Introducing New Members of the Faculty
To help introduce to the Cornell community the new members of the
university's faculty, the Cornell Chronicle is
publishing a series of brief, new-faculty profiles
each week during the semester.
Mark Campbell
Assistant professor, mechanical and aerospace engineering
College: Engineering
Academic focus: Research in autonomy for complex aerospace systems, such
as multiple satellites and uninhabited aerial vehicles (UAVs), estimation and
control and space systems. His research projects include designing, building and
operating one of the smallest self-propelled
satellites, scheduled to be used as a distributed
satellite test bed in space in 2003 and
distributed autonomy in satellite clusters,
including planning, maneuvering and collision
avoidance of large clusters of satellites.

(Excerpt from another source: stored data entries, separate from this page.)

-- ==== Sys2Proof/Laws/Keeper.lean ====
section
/-! SUPPORT. The keeper. -/
namespace Sys2Proof.Machine
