-- ==== Sys2Proof/Laws/Done.lean ====
section
/-! SUPPORT. Done actions and drains. -/
namespace Sys2Proof.Machine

Previous position: Assistant professor, University of
Washington, 1997-2001.
Academic background: B.S., mechanical engineering, Carnegie Mellon
University, 1990; and M.S., aeronautics and astronautics, 1993, and Ph.D., control and
estimation, 1996, both from the Massachusetts Institute of
Technology.
Raymond Craib
Assistant professor, history
College: Arts and Sciences
Academic focus: Modern Latin America, especially Mexico.
Previous positions: Instructor, junior seminar,
Yale University, 2001; visiting instructor, El Colegio de San Luís
Potosí, Mexico, 2000; visiting instructor, Centro
de Investigaciones y Esutios Superiores en Antopología Social, Mexico,
1999.
Academic background: B.A. history, Eastern Michigan
University, 1990; M.A. Latin American Studies, University of
New Mexico, 1994; Ph.D., history, Yale, 2001.
Rebecca J. Nelson
Associate professor, plant pathology
College: Agriculture and Life Sciences
Academic focus: Nelson is director of The McKnight Foundation's
Collaborative Crop Research Program at Cornell, a
program committed to improving food security in developing countries. She also will
conduct research into quantitative resistance to plant disease while based at the
university's Institute for Genomic Diversity and in
the Department of Plant Pathology.
Previous position: Molecular pathologist, International Potato Center
(CIP), Lima, Peru.
Academic background: B.A., biology, Swarthmore College, 1982; Ph.D.,
zoology, University of Washington, 1988.
Sergio Servetto
Assistant professor, electrical and computer engineering
College: Engineering
Academic focus: His research interests are in the general areas of networks,
information theory and signal-processing applications. He focuses primarily on three
areas: design and analysis of codes for network problems in information theory; design
and performance analysis of algorithms for network control operations; and design,
implementation, and performance analysis of computer systems for real-time
communication of audio/video signals over packet networks.
Previous position: Research associate, Laboratoire de Communications
Audiovisuelles, École Polytechnique Fédérale
de Lausanne, Switzerland, 1999-2001.
Academic background: Licenciatura en Informática, Universidad Nacional de
La Plata, Argentina, 1992; M.S., electrical engineering, 1996, and Ph.D., computer
science, 1999, both from the University of Illinois-Urbana-Champaign.